I knew what he meant: it was bad form to polish off a ten-dollar steak as if it were a Big Mac. But I could not help it. “Just a bad Sov habit.” I had had access to the best restaurant food in Moscow, but it was not the kind of refined experience you wanted to prolong.
“Not great for digestion, either.”
“Living in the USSR is not beneficial to health, period.”
Finally, JC finishes his steak and pushes the plate aside, leaving a few fries behind. Good manners.
“Let’s get back to business, shall we?” JC puts his foot down. Enough BS. “What did you leave out at your interview? You know lying on your application may get you deported.”
“Oh but I didn’t lie. But I didn’t put on an Edith show, either.”
He reflects. “What did you do in Russia, anyway? Did you use this ‘gift’ of yours?”
This is where it gets interesting. “How much do you know about Russia? Do you know what a tzekhovik is?”
The waitress brings the desserts, an apple pie a la mode and a NY cheesecake. As with the steaks, I left the choosing to JC. He claimed these two were essentials at an American and NYC table, respectively.
We share. Both are impeccable. Half the cheesecake slides down my aesophagus more smoothly and quickly than a Formula-1 car. I switch plates. The a la mode business is lexically pretentious, but the concept of marrying warmed pie to ice cream trumps such nitpicking easily.
“You like?”
I mumble incoherently. Table conversation is tabled until I’m done. Lord, give me willpower to stop at half the plate and offer the rest to JC.

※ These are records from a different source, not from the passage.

-- ==== Sys2Proof/Machine/Step.lean ====
section
/-! DEFINITION. One step of the block: the command at the front of the queue, or one cycle of the clock when none waits. -/

namespace Sys2Proof.Machine

/-- One step; without a waiting command the block lets one cycle pass (DESIGN CHOICE, log entry 5)
(DESIGN CHOICE, log entry 2). -/
def step (s : State) : Host.Outcome State Fault Refusal :=
  match s.pending with
  | [] => .next s.idle
  | c :: rest => exec c { s with pending := rest }

/-- Put the command that a word spells at the front of the queue; the table gives no row bits, so no word spells one
(DESIGN CHOICE, log entry 59). -/
def State.withFetchWord (s : State) (nbits w : Nat) : State :=
  match decodeTableWord nbits w with
  | some c => { s with pending := c :: s.pending }
  | none => s

end Sys2Proof.Machine
end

I love this country. They should be bombarding the Sov Embassy with desserts like these and prepare to be swarmed with defectors. Were it not for the gravity of the occasion, I would love to rise and stand at attention and, hand on my heart, sing O Say Can You See.
Or something. Not that I know the lyrics. By the morning’s light? But then I don’t know the lyrics of any official Soviet songs, either. Just the first couple of lines. This is our last and final battle/With International the human species will rise? I don’t fare any better with others. Allons enfants de la Patrie, le jour de something est ici?

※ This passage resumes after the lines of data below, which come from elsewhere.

-- ==== Sys2Proof/Certificates/Slice0/Obligations.lean ====
section
/-! DEFINITION. The statements about the block: as a whole, and family by family of its commands. Each says of the commands
that it names, for every state and operands that meet its hypotheses, that the command answers a next state, and what it holds. -/

open Sys2Proof Sys2Proof.Machine

/-! ## The block as a whole -/

/-- A step takes the command at the front of the queue and runs its meaning on the state with the queue's rest. -/
def Obligations.StepRunsTheFrontCommand : Prop :=
  ∀ (c : Instr) (rest : List Instr) (s : State), step { s with pending := c :: rest } = exec c { s with pending := rest }

/-- Without a waiting command an unpowered block stays as it is, and a powered one before its cutoff lets one cycle pass in
the same tick (DESIGN CHOICE, log entry 5). -/
def Obligations.EmptyQueueLetsOneCyclePass : Prop :=
  (∀ s : State, s.pending = [] → s.on = false → step s = .next s) ∧
  (∀ s : State, s.pending = [] → s.on = true → s.clk.stage = .early → s.clk.cyc + 1 < s.cutoff →
    ∃ t, step s = .next t ∧ t.clk = { s.clk with cyc := s.clk.cyc + 1, now := s.clk.now + 1 })

/-- Every command answers a next state in every state: the waiting commands stay as they are, outputs already sent stay,
and free values are used in rising order. While the module is off, no command but `POWER_ON` changes anything. -/
def Obligations.EveryCommandAnswers : Prop :=
  (∀ (c : Instr) (s : State), ∃ t, exec c s = .next t ∧ t.pending = s.pending ∧ s.out <+: t.out ∧ s.freeCtr ≤ t.freeCtr) ∧
  (∀ (c : Instr) (s : State), s.on = false → (∀ b, c ≠ .powerOn b) → exec c s = .next s.endStep)

/-- Every step from a state in canonical form, with boundary work staged exactly in the guard band, gives such a state. -/
def Obligations.EveryStepKeepsTheInvariant : Prop :=
  ∀ s t : State, s.Inv → step s = .next t → t.Inv

/-- The state after reset is in canonical form and has nothing staged. -/
def Obligations.ResetHoldsTheInvariant : Prop := State.reset.Inv

/-- The frame of every command: it answers a next state in which every part of the state is unchanged but those that
`mayChange` lists for it (all of memory, every register window, channel, cluster and object not listed). -/
def Obligations.CommandsChangeOnlyTheirParts : Prop :=
  ∀ (c : Instr) (s : State), ∃ t, exec c s = .next t ∧ OnlyChanges (mayChange c) s t

/-- The tick and the configuration image through the resets (02 R24; 16 R488): the tick number changes only at a tick edge, at
power-on, where it is 0, and at power-off; whatever the registers hold, an edge adds one to it; PERST#, hot reset, FLR and every
row of warm reset leave the clock, the image and every byte of memory as they are; the image is read in a boot alone. -/
def Obligations.TickAndImageOutlastResets : Prop :=
  (∀ (c : Instr) (s t : State), exec c s = .next t → t.clk.tick ≠ s.clk.tick →
    c = .tickEdge ∨ c = .railsOff ∨ ∃ b, c = .powerOn b) ∧
  (∀ (s : State) (b : BootInputs), s.on = false → b.railsFail = false →
    ∃ t, exec (.powerOn b) s = .next t ∧ t.clk.tick = 0) ∧
  (∀ s : State, s.on = true → s.GuardStaged → ∃ t, exec .tickEdge s = .next t ∧ t.clk.tick = s.clk.tick + 1) ∧
  (∀ (s : State) (a : Acc) (key : BitVec 8) (warm : Bool) (fw : Option FwImage) (inst : Byte) (req : List Byte),
    ∀ c ∈ [Instr.perstAssert, .hotReset, .flr, .secReset a key warm, .watchdogExpiry, .warmReset inst req, .warmResetEnd fw],
      ∃ t, exec c s = .next t ∧ t.clk = s.clk ∧ t.mem = s.mem ∧ t.sec.cfg = s.sec.cfg) ∧
  (∀ (c : Instr) (s t : State), exec c s = .next t → t.sec.cfg ≠ s.sec.cfg →
    c = .railsOff ∨ (∃ b, c = .powerOn b) ∨ (∃ a fw, c = .secRecEnd a fw ∧ s.sec.recovery = true))

/-! ## The clock and the serving tick (02) -/

/-- `TICK_EDGE` (02 R43): the tick number rises by one, the next tick begins at cycle 0 with admission open and nothing staged,
and its length is 1,300 times its period. -/
def Obligations.TickEdgeBeginsTheNextTick : Prop :=
  ∀ s : State, s.on = true → s.GuardStaged →
    ∃ t, exec .tickEdge s = .next t ∧ t.clk.tick = s.clk.tick + 1 ∧ t.clk.cyc = 0 ∧ t.clk.stage = .early ∧
      t.staged = none ∧ t.clk.len = 1300 * t.clk.period

/-- `GUARD_BAND_BEGIN` (02 R43): cycle G is reached, the boundary work is staged, the tick number stays, and from then on no
command is admitted. -/
def Obligations.GuardBandStagesTheBoundaryWork : Prop :=
  ∀ s : State, s.on = true → s.clk.stage ≠ .guard →
    ∃ t, exec .guardBandBegin s = .next t ∧ t.clk.stage = .guard ∧ t.staged.isSome = true ∧ t.clk.tick = s.clk.tick ∧
      t.clk.cyc = max s.clk.cyc s.G ∧ ∀ p, exec (.dispatchAdmit p) t = .next t

/-- `HOST_COMMIT_CUTOFF` (02 R39): the clock reaches G - 4,096. Of the host-writing commands not in a commit phase then, one
alone that is still in device work, without a repeat pair, stops and counts as an overrun, and one alone whose device work is
over begins its commit phase; where there is none every cluster stays as it is. -/
def Obligations.CutoffKillsHostWritersInDeviceWork : Prop :=
  ∀ s : State, s.Canon → s.on = true → s.clk.stage = .early →
    let q := s.toCycle s.cutoff
    (∃ t, exec .hostCommitCutoff s = .next t ∧
      t.clk = { s.clk with cyc := max s.clk.cyc s.cutoff, now := s.clk.now + (s.cutoff - s.clk.cyc), stage := .cut } ∧
      (q.inWork (fun e => writesHost e.slot) = [] → t.clus = q.clus)) ∧
    (∀ (n : Nat) (r : Run) (d : Cmd), q.inWork (fun e => writesHost e.slot) = [n] → q.running n = some (r, d) →
      (q.elapsed r < r.due → d.paired = false →
        ∃ t, exec .hostCommitCutoff s = .next t ∧ (t.clu n).run = none ∧
          (t.clu n).overruns = satAdd 16 (q.clu n).overruns 1) ∧
      (r.work.isSome = true → r.due ≤ q.elapsed r → s.clk.cyc ≤ s.cutoff →
        ∃ t, exec .hostCommitCutoff s = .next t ∧ (t.clu n).run = some { r with commitAt := some q.clk.now }))

/-! ## Time synchronisation (02) -/

/-- `PTP_OFFSET_SAMPLE` and `PTP_SAMPLE_TIMEOUT` (02 R52, R53): where a time message of the selected source completes a sample,
with the state's formula for it (PRESUMED, log entry 61), one more than 1 ms from the filtered offset of a locked module is
discarded and the eighth in a row starts ACQUIRING; any other is kept as the newest of eight, and from HOLDOVER starts ACQUIRING;
4 s after the last sample LOCKED goes to HOLDOVER and ACQUIRING to FREE. `PTP_ANNOUNCE`, `ANNOUNCE_RECEIPT_TIMEOUT` and
`DELAY_REQ_SEND` (02 R48, R52, R54): the source is the best of the masters announced on the followed domain, by the order that
the model takes (PRESUMED, log entry 61), a silent one is forgotten, an announcement of another domain is discarded, and a
Delay_Req leaves on a PTP port that is UP. -/
def Obligations.TimeSynchronisationFollowsItsSource : Prop :=
  (∀ (s : State) (p : Nat) (m : PtpMsg), s.ptpRuns = true → s.ts.state ≠ .free → s.sourceFollowed = true →
    s.ts.source = some (s.tsDomain * 8 + p) →
    let q := s.ts.take m
    (s.ts.sampleOf m = none → exec (.ptpOffsetSample p m) s = .next (State.endStep { s with ts := q })) ∧
    (∀ ns, s.ts.sampleOf m = some ns →
      (s.ts.state = .locked → s.ts.samples ≠ [] → 1000000 < (ns - s.tsOffset).natAbs →
        (s.ts.discards ≠ 7 →
          exec (.ptpOffsetSample p m) s = .next (State.endStep { s with ts := { q with discards := s.ts.discards + 1 } })) ∧
        (s.ts.discards = 7 →
          ∃ t, exec (.ptpOffsetSample p m) s = .next t ∧ t.ts.state = .acquiring ∧ t.ts.samples = s.ts.samples)) ∧
      ((s.ts.state = .acquiring ∨ (s.ts.state = .locked ∧ (s.ts.samples = [] ∨ (ns - s.tsOffset).natAbs ≤ 1000000))) →
        exec (.ptpOffsetSample p m) s = .next (State.endStep { s with
          ts := { q with samples := (ns :: s.ts.samples).take 8, sampleAt := s.clk.now, discards := 0 } })) ∧
      (s.ts.state = .holdover →
        ∃ t, exec (.ptpOffsetSample p m) s = .next t ∧ t.ts.state = .acquiring ∧
          t.ts.samples = (ns :: s.ts.samples).take 8))) ∧
  (∀ s : State, s.ptpRuns = true →
    (s.ts.sampleAt + sampleTimeout ≤ s.clk.now →
      (s.ts.state = .locked → ∃ t, exec .ptpSampleTimeout s = .next t ∧ t.ts.state = .holdover) ∧
      (s.ts.state = .acquiring → ∃ t, exec .ptpSampleTimeout s = .next t ∧ t.ts.state = .free)) ∧
    ((s.clk.now < s.ts.sampleAt + sampleTimeout ∨ s.ts.state = .free ∨ s.ts.state = .holdover) →
      exec .ptpSampleTimeout s = .next s.endStep) ∧
    (bestMaster s.masterList = none → ∃ t, exec .announceReceiptTimeout s = .next t ∧ t.ts.source = none) ∧
    (∀ x, bestMaster s.masterList = some x → ∃ t, exec .announceReceiptTimeout s = .next t ∧
      t.ts.source = (bestMaster (s.masterList.filter (fun y => y != x))).map Prod.fst) ∧
    (∀ p, s.tsOn = true → s.ptpPort p = true → (s.port p).state = .up →
      exec (.delayReqSend p) s = .next (State.endStep { s with
        ts := { s.ts with delayReqs := s.ts.delayReqs + 1 }, out := s.out ++ [.delayReq p] })) ∧
    (∀ p, (s.tsOn = false ∨ s.ptpPort p = false ∨ (s.port p).state ≠ .up) → exec (.delayReqSend p) s = .next s.endStep) ∧
    (∀ (p : Nat) (m : PtpMsg), (s.ts.state = .free ∨ s.sourceFollowed = false ∨ s.ts.source ≠ some (s.tsDomain * 8 + p)) →
      exec (.ptpOffsetSample p m) s = .next s.endStep) ∧
    ∀ (p d : Nat) (m : PtpMaster),
      (d ≠ s.tsDomain ∨ s.ptpPort p = false → exec (.ptpAnnounce p d m) s = .next s.endStep) ∧
      (d = s.tsDomain → s.ptpPort p = true → ∃ t, exec (.ptpAnnounce p d m) s = .next t ∧
        t.ts.source = (bestMaster (s.masterList.filter (fun x => x.1 != d * 8 + p || x.2.sender != m.sender) ++
          [(d * 8 + p, m)])).map Prod.fst))

/-! ## Scheduling (02, 05) and checks of runs (14) -/

/-- `DISPATCH_ADMIT` (02 R31; 05 R121, R135, R138): with one candidate, a `GEMM` that is the head of its node, passes its rules
and fits a SERVING cluster of its partition, the command is admitted: it joins the cluster's queue with its charge, which
leaves the allowance, and its shadow tiles are reserved. -/
def Obligations.DispatcherAdmitsAFittingHead : Prop :=
  ∀ (s t : State) (p id n : Nat) (d : Cmd),
    let q : State := { s with gfe := { s.gfe with lastAdmit := Sparse.put (fun _ => 0) s.gfe.lastAdmit p (s.clk.now + 1) } }
    let k := slotCharge d.slot
    s.Canon → s.on = true → s.coresRun = true → s.sup.stopping = false → s.partOn p = true → s.clk.cyc < s.G →
    s.decided p = false → (s.gfe.cmds.map Cmd.id).Nodup → q.lost id = false → q.candidates p = [id] → q.cmd? id = some d → slotOp d.slot = 0x20 → q.prep d.node = (t, some d) →
    t.inherited d = none → t.operandBad d = [] → k ≤ t.limitOf d.part →
    (t.withScales (t.headTiles d)).filter t.inCellar = [] → d.more = none →
    (t.openClus p).find? (fun m => t.fits m k) = some n → t.sup.charged + k ≤ t.sup.allow →
    t.roomFor d.cls (t.demandOf d) = true →
    ∃ u, exec (.dispatchAdmit p) s = .next u ∧ (u.clu n).queue = (t.clu n).queue ++ [(d.id, k)] ∧
      u.sup.charged = t.sup.charged + k ∧
      u.resvs = t.resvs ++ (t.demandOf d).map (fun x => ⟨d.id, n, x.1, d.cls, x.2⟩) ∧ ∀ m, m ≠ n → u.clu m = t.clu m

“Why don’t you finish it,” JC suggests without a trace of a grin.
My God. There are maybe a couple of forkfuls left. Embarrassment galore.
“I’m really not that hungry,” he insists. “Or I’ll just order some more.”
Lowering my eyes, I mutter thanks.
“So,” JC ponders, stirring the sugar in his coffee. “Tzekh is a shop, a section at a factory. Is it like a nachalnik tzekha – a shop manager? A foreman? You are kind of young for that.”
That’s the problem with Ivy League – they teach Tolstoy but not a word about shadow economy.
“Tzekhovik is closer to an entrepreneur. Some I’d call captains of industry.”
JC snickers. “You mean, black market? fartza?”
“I understand your attitude. You are thinking of pimply guys with bad breath and worse accents who grab you outside your hotel and whisper, Levis jeans? Marlboros? Not much to respect there, I agree, ‘sides, every other one is a snitch. Not a crowd to hang with if you want to stay under the radar.”
“And what do you call yourself? Who handled you? What exactly did you do in russia?”
“This will take some explaining…” For some reason, I hesitate, though this is something I should be able to do on a dime. Another thing is that JC is impatient, I can tell, and who wouldn’t be with a crafty customer like myself? He wants it in twenty-five words or less, that’s all his New File can accommodate.
I beat him to it and murmur regrets. Have to be off, meeting with my Kiwi handler. New Zealand Intelligence Service, Whack-a-MaruMaru, y’know? Have a good time on your date. But I’ll be happy to be personally debriefed by you tomorrow, Doing something? same time?
Now he hesitates, like a fucking frayr, a mark, who can’t bring himself to admit he has nothing on his calendar lest I draw some disparaging conclusions about his personal life. As if I can’t tell. This boy will need help with his career, I suspect.
And so I leave him, confused and even a little dazed. And that is a good thing.